Pulse Chamber - Explanation

Since the first-ever gas engine was invented in 1861, there has been a demand for waste gases (Exhaust) to be safely redirected and regulate noise levels. Leap to the 1970s with mass production of gasoline-powered vehicles, modestly priced, and easy to maintain grew in mass numbers. Managing air quality was becoming obvious and apparent, and the solution was the first catalytic converter mandated on all vehicles in 1975. These were single "pancake style" multi-level core resulting in very little flow with a lot of backpressure. 

1999 was a game changer for the automotive industry, with computer technology managing fuel trims, manufacturers updated to a single monolithic Cat. per bank with an OBDII Monitoring System. (This style system is found on all current vehicles.) This indirectly created a detrimental droning effect that companies still struggle to understand.
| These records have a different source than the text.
-- ==== Sys2Proof/Machine/Flags.lean ====
section
/-! DEFINITION. The block's flags. It has no condition-code register (10_state.md R25): its flags are the edge
indication and the selection results of one step. -/

namespace Sys2Proof.Machine

/-- Rising iff the previous clock bit was 0 and the current one is 1 (R52). -/
def isRisingEdge (prevClock clk : Bool) : Bool := !prevClock && clk

/-- `just_selected` of a transition to `dev` (R60). -/
def justSelectedOn (dev : Sel) : Bool := dev.isSome

/-- `just_deselected_device` of a transition from `old` (R60). -/
def justDeselectedOn (old : Sel) : Option Device := old

/-- The gate of the bit framer (R74): a rising edge the handshake did not consume, after initialization, with a
device selected (DEDUCED: R75's own text leaves `consumed` to R74 and R70; log entry 17). -/
def framerGate (s : State) : Bool :=
  s.wires.rising && !s.wires.consumed && s.bus.initialized && s.bus.selectedDevice.isSome

end Sys2Proof.Machine
end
The automotive manufacturers' "fit-all" they found was to restrict the exhaust to such an extreme amount, that the droning stopped and kept the interior quiet. This added restrictions on the stock systems, and reduced performance, and mileage. 
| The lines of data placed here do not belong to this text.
-- ==== Sys2Proof/Machine/Step.lean ====
section
/-! DEFINITION. One step of the machine: the next host call is taken and run to completion (R35, R39); with no call
to make the block waits unchanged (R24, R96, R107; log entry 2). -/

namespace Sys2Proof.Machine

/-- One host call. -/
def step (s : State) : Host.Outcome State Fault Refusal :=
  match fetch s with
  | none => .next s
  | some (i, t) => exec i t

/-- The state whose next call is a `STEP` with the sample of the given bits. Bits that are not one sample are no
instruction (R49), and place nothing. -/
def State.withFetchWord (s : State) (nbits w : Nat) : State :=
  if nbits = 8 then placeSample (BitVec.ofNat 8 w) s else s

end Sys2Proof.Machine
end

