/-! ### One step per vector -/

/-- F4: selection and edge in the same sample. -/
theorem test_sel_sd_f4 :
    busAfter (exec (.sampleSelSd (lv true true)) si) =
      some { busOf true (some .sdCard) true 74 0x01#8 1 none none with trace := [.select .sdCard] } := by decide
/-- F10: the example of R90. -/
theorem test_sel_sd_f10 : ∃ r : Byte,
    busAfter (exec (.sampleSelSd (lv true true)) (framing false .sdCard 0x59#8 7 none)) =
      some { busOf true (some .sdCard) true 74 0xB3#8 0 (some r) none with
        trace := [.exchange .sdCard 0xB3#8 r, .setOutByte r] } := ⟨_, rfl⟩
/-- T3's last step. -/
theorem test_sel_kbd_t3 :
    busAfter (exec (.sampleSelKbd (lv false false)) (framing true .sdCard 0x07#8 3 none)) =
      some { busOf false (some .keyboard) true 74 0x00#8 0 none none with trace := [.kbdCursorReset] } := by decide
/-- X2's last edge. -/
theorem test_sel_kbd_x2 :
    busAfter (exec (.sampleSelKbd (lv true false)) (framing false .keyboard 0x2D#8 7 (some 0x41#8))) =
      some { busOf true (some .keyboard) true 74 0x5A#8 0 (some 0x41#8) none with
        trace := [.exchange .keyboard 0x5A#8 0x41#8, .setOutByte 0x41#8] } := by decide
/-- T1 step 1. -/
theorem test_sel_rtc_t1 :
    busAfter (exec (.sampleSelRtc (lv false false)) State.reset) =
      some { busOf false (some .rtc) false 0 0x00#8 0 none none with trace := [.select .rtc] } := by decide
/-- F6's last step: a transition to None with an edge frames nothing. -/
theorem test_sel_none_f6 :
    busAfter (exec (.sampleSelNone (lv true false)) (framing false .sdCard 0x07#8 3 none)) =
      some (busOf true none true 74 0x00#8 0 none none) := by decide
/-- T4's last step. -/
theorem test_multi_12_t4 :
    busAfter (exec (.sampleSelMulti12 (lv false false)) (framing true .sdCard 0x07#8 3 none)) =
      some (busOf false none true 74 0x00#8 0 none none) := by decide
/-- Two lines asserted address no device: an edge of them is still counted before initialization. -/
theorem test_multi_13_counts :
    busAfter (exec (.sampleSelMulti13 (lv true true)) State.reset) =
      some (busOf true none false 1 0x00#8 0 none none) := by decide
/-- Two lines asserted address no device: nothing is framed. -/
theorem test_multi_23_frames_nothing :
    busAfter (exec (.sampleSelMulti23 (lv true true)) si) = some (busOf true none true 74 0x00#8 0 none none) := by
  decide
/-- T1 step 7. -/
theorem test_multi_123_t1 :
    busAfter (exec (.sampleSelMulti123 (lv false false)) (at' (busOf false (some .rtc) false 0 0x00#8 0 none none))) =
      some { busOf false none false 0 0x00#8 0 none none with trace := [.deselect .rtc] } := by decide
/-- K1: any state, then RESET, gives S0. -/
theorem test_reset_k1 :
    busAfter (exec .reset (framing true .sdCard 0x59#8 7 (some 0x41#8))) =
      some (busOf false none false 0 0x00#8 0 none none) := by decide
/-- H6's last step, the most events in one step; and H5, threshold 1. -/
theorem test_step_h6_h5 :
    busAfter (exec (.step 0x0D#8) (at' (busOf false (some .rtc) false 73 0x00#8 0 none none))) =
        some { busOf true (some .sdCard) true 74 0x00#8 0 none none with
          trace := [.deselect .rtc, .select .sdCard, .select .sdCard] } ∧
      busAfter (exec (.step 0x0D#8) (State.start cfgOne [] 0)) =
        some { busOf true (some .sdCard) true 1 0x00#8 0 none none with
          trace := [.select .sdCard, .select .sdCard] } := by decide
/-- X4: the second push wins. -/
theorem test_kbd_push_x4 :
    busAfter (exec (.kbdPush 0x42#8) (at' (busOf false none true 74 0x00#8 0 none (some 0x41#8)))) =
      some (busOf false none true 74 0x00#8 0 none (some 0x42#8)) := by decide
/-- E2 and E3: an edge, and a clock held high. -/
theorem test_edge_detect_e2_e3 :
    (wiresAfter (exec (.edgeDetect 0x0F#8) State.reset)).map StepValues.rising = some true ∧
      (wiresAfter (exec (.edgeDetect 0x0F#8) (at' (busOf true none false 1 0x00#8 0 none none)))).map
        StepValues.rising = some false := by decide
/-- E4: the stored bit follows a falling edge. -/
theorem test_edge_detect_e4 :
    busAfter (exec (.edgeDetect 0x0E#8) (at' (busOf true none false 1 0x00#8 0 none none))) =
      some (busOf false none false 1 0x00#8 0 none none) := by decide
/-- The examples of R58. -/
theorem test_select_decode_r58 :
    (wiresAfter (exec (.selectDecode 0x8D#8) State.reset)).map StepValues.dev = some (some .sdCard) ∧
      (wiresAfter (exec (.selectDecode 0x08#8) State.reset)).map StepValues.dev = some none := by decide
/-- T1 step 2: the deselect first. -/
theorem test_select_transition_t1 :
    busAfter (exec .selectTransition
        { at' (busOf false (some .rtc) false 0 0x00#8 0 none none) with
          wires := { StepValues.idle with dev := some .sdCard } }) =
      some { busOf false (some .sdCard) false 0 0x00#8 0 none none with
        trace := [.deselect .rtc, .select .sdCard] } := by decide
/-- The example of R68. -/
theorem test_handshake_count_r68 :
    busAfter (exec .handshakeCount (rising (at' (busOf true none false 5 0x00#8 0 none none)))) =
      some (busOf true none false 6 0x00#8 0 none none) := by decide
/-- The example of R69. -/
theorem test_handshake_count_r69 :
    busAfter (exec .handshakeCount (rising (at' (busOf true none false 73 0x00#8 0 none none)))) =
      some { busOf true (some .sdCard) true 74 0x00#8 0 none none with trace := [.select .sdCard] } := by decide
/-- H3's completion: no deselect of the RTC. -/
theorem test_handshake_complete_h3 :
    busAfter (exec .handshakeComplete (at' (busOf true (some .rtc) false 74 0x00#8 0 none none))) =
      some { busOf true (some .sdCard) true 74 0x00#8 0 none none with trace := [.select .sdCard] } := by decide
/-- The example of R75. -/
theorem test_frame_bit_r75 :
    busAfter (exec (.frameBit 0x8D#8) (rising (framing true .sdCard 0b0000_0101#8 3 none))) =
      some (busOf true (some .sdCard) true 74 0b0000_1011#8 4 none none) := by decide
/-- F9: no device, no framing. -/
theorem test_frame_bit_f9 : busAfter (exec (.frameBit 0x8F#8) (rising si)) = some si.bus := by decide
/-- X1's last edge: the byte goes to the keyboard, which has no key. -/
theorem test_byte_complete_x1 :
    busAfter (exec .byteComplete (framing true .keyboard 0x5A#8 7 none)) =
      some { busOf true (some .keyboard) true 74 0x5A#8 0 (some 0xFF#8) none with
        trace := [.exchange .keyboard 0x5A#8 0xFF#8, .setOutByte 0xFF#8] } := by decide
/-- 93_implementation_defined.md item 19. -/
theorem test_byte_complete_no_device : exec .byteComplete si = .fault .exchangeWithNoDevice := by rfl
/-- R83: one draw, nothing of the Bus State. -/
theorem test_exchange_sd : busAfter (exec (.exchangeSd 0xB3#8) si) = some si.bus := by rfl
/-- R86: one draw, nothing of the Bus State. -/
theorem test_exchange_rtc : busAfter (exec (.exchangeRtc 0x00#8) si) = some si.bus := by rfl
/-- X2: the key is returned and popped. -/
theorem test_exchange_kbd_x2 :
    exec (.exchangeKbd 0x5A#8) (at' (busOf false none true 74 0x00#8 0 none (some 0x41#8))) =
      .next { si with wires := { StepValues.idle with byteOut := some 0x41#8 } } := by rfl
/-- X6: a pushed 0x00 is popped either way. -/
theorem test_exchange_kbd_x6 :
    busAfter (exec (.exchangeKbd 0x00#8) (at' (busOf false none true 74 0x00#8 0 none (some 0x00#8)))) =
      some si.bus := by rfl
/-- The example of R88. -/
theorem test_out_latch_r88 :
    busAfter (exec (.outLatch 0x41#8) si) =
      some { busOf false none true 74 0x00#8 0 (some 0x41#8) none with trace := [.setOutByte 0x41#8] } := by decide
/-- E6 and E7: the first sample high is an edge, and the ignored bits do nothing. -/
theorem test_step_e6_e7 :
    busAfter (exec (.step 0x0F#8) State.reset) = some (busOf true none false 1 0x00#8 0 none none) ∧
      exec (.step 0x7F#8) State.reset = exec (.step 0x0F#8) State.reset := ⟨by decide, rfl⟩
/-- A placed word is the first instruction to run after reset. -/
theorem test_fetch_word : step (State.reset.withFetchWord 8 0x06) = exec (.sampleSelRtc (lv false false)) State.reset := by
  rfl

/-! ### Witnesses: states and operands that meet the hypotheses of the statements -/

theorem witness_DecodeOfEncodeIsTheInstruction :
    encode Cfg.default (.sampleSelSd (lv true true)) = some 0x8D#8 ∧
      encode cfgOne (.sampleSelMulti123 ⟨true, true, true, true, true⟩) = some 0xF1#8 := by decide

theorem witness_StepRunsTheDecodedInstruction :
    (placeSample 0x0C#8 State.reset).inbox = .step 0x0C#8 :: [] ∧
      (State.start Cfg.default [.reset, .step 0x0C#8] 0).inbox = .reset :: [.step 0x0C#8] ∧
      (State.start Cfg.default [.kbdPush 0x41#8] 0).inbox = .kbdPush 0x41#8 :: [] := by decide

theorem witness_NoCallNoChange : State.reset.inbox = [] := by decide

theorem witness_EdgeDetectResult : ∃ t : State, exec (.edgeDetect 0x0F#8) State.reset = .next t ∧
    State.reset.bus.prevClock = false ∧ t.bus.prevClock = true := ⟨_, rfl, rfl, rfl⟩

/-- A change to a device, a change to None, and (second clause) the same device. -/
theorem witness_SelectTransitionResult :
    { si with wires := { StepValues.idle with dev := some .rtc } }.wires.dev ≠ si.bus.selectedDevice ∧
      (framing false .rtc 0x07#8 3 none).wires.dev ≠ (framing false .rtc 0x07#8 3 none).bus.selectedDevice ∧
      si.wires.dev = si.bus.selectedDevice := by decide

theorem witness_TransitionResetsFraming :
    (framing false .sdCard 0x7F#8 7 none).wires.dev ≠ (framing false .sdCard 0x7F#8 7 none).bus.selectedDevice := by
  decide

/-- With an edge (0x8D) and without one (0x0A, and to None 0x0E). -/
theorem witness_TransitionsDiscardFramedBits :
    decodeDevice Cfg.default 0x8D#8 ≠ (framing false .keyboard 0x07#8 3 none).bus.selectedDevice ∧
      sampleRises (framing false .keyboard 0x07#8 3 none) 0x8D#8 ∧
      decodeDevice Cfg.default 0x0A#8 ≠ (framing false .sdCard 0x7F#8 7 none).bus.selectedDevice ∧
      decodeDevice Cfg.default 0x0E#8 ≠ (framing false .sdCard 0x7F#8 7 none).bus.selectedDevice := by
  unfold sampleRises
  decide

/-- No edge; an edge after initialization; an edge that leaves the handshake open; and the excepted completing edge. -/
theorem witness_SelectorRunsOnEveryStep :
    ¬ sampleRises si 0x06#8 ∧ sampleRises si 0x07#8 ∧ si.bus.initialized = true ∧
      (busAfter (exec (.step 0x07#8) State.reset)).map BusState.initialized = some false := by
  unfold sampleRises
  decide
With the changes during these times to gas-powered trucks, in particular. The aftermarket "standard " fixes were tested. There was certainly a proven product  pre-1999. The ole H-pipe during the testing, had no positive effect on the drone, while the H-pipe system resulted in a loss of power to the rear wheels with the exhaust bouncing in between banks. Next up would be an "X-pipe". These had very good results previously in muscle cars where the exhaust lengths were relatively balanced. That technology was applied to the Truck Exhaust System and the problems simply revealed themselves. We constantly tested several different shapes, hole sizes, hole shape, tubing sizes, and figures, but nothing was working correctly with exhaust pulses. 

What is an Exhaust Pulse? When the exhaust valve opens inside the combustion chamber to exchange the expelled oxygen now Co2 gases. There is a large volume of gases bunched together traveling pushed through the exhaust.

8 cylinders x 2500 RPMs = 20,000 Exhaust Pulses  

In designing the Patented Pulse Chamber, both the X-pipe and H-pipe's biggest errors were not forcing the exhaust pulses to enter a single expansion chamber to equalize & properly mix the pulses. Every exhaust pulse travels different lengths in the system which produces a different pulse size. MPI's pulse chamber allows the pulses to expand and mix all 8 different exhaust pulses to create the same size and sound exhaust pulses.                       

Why does a very restrictive system, not drone? What the factory system found, is when the unbalanced pulses travel 18-20 inches down a tube a system will drone. By adding large amounts of restriction you stack all those exhaust pulses limiting their movement and stopping the drone effect.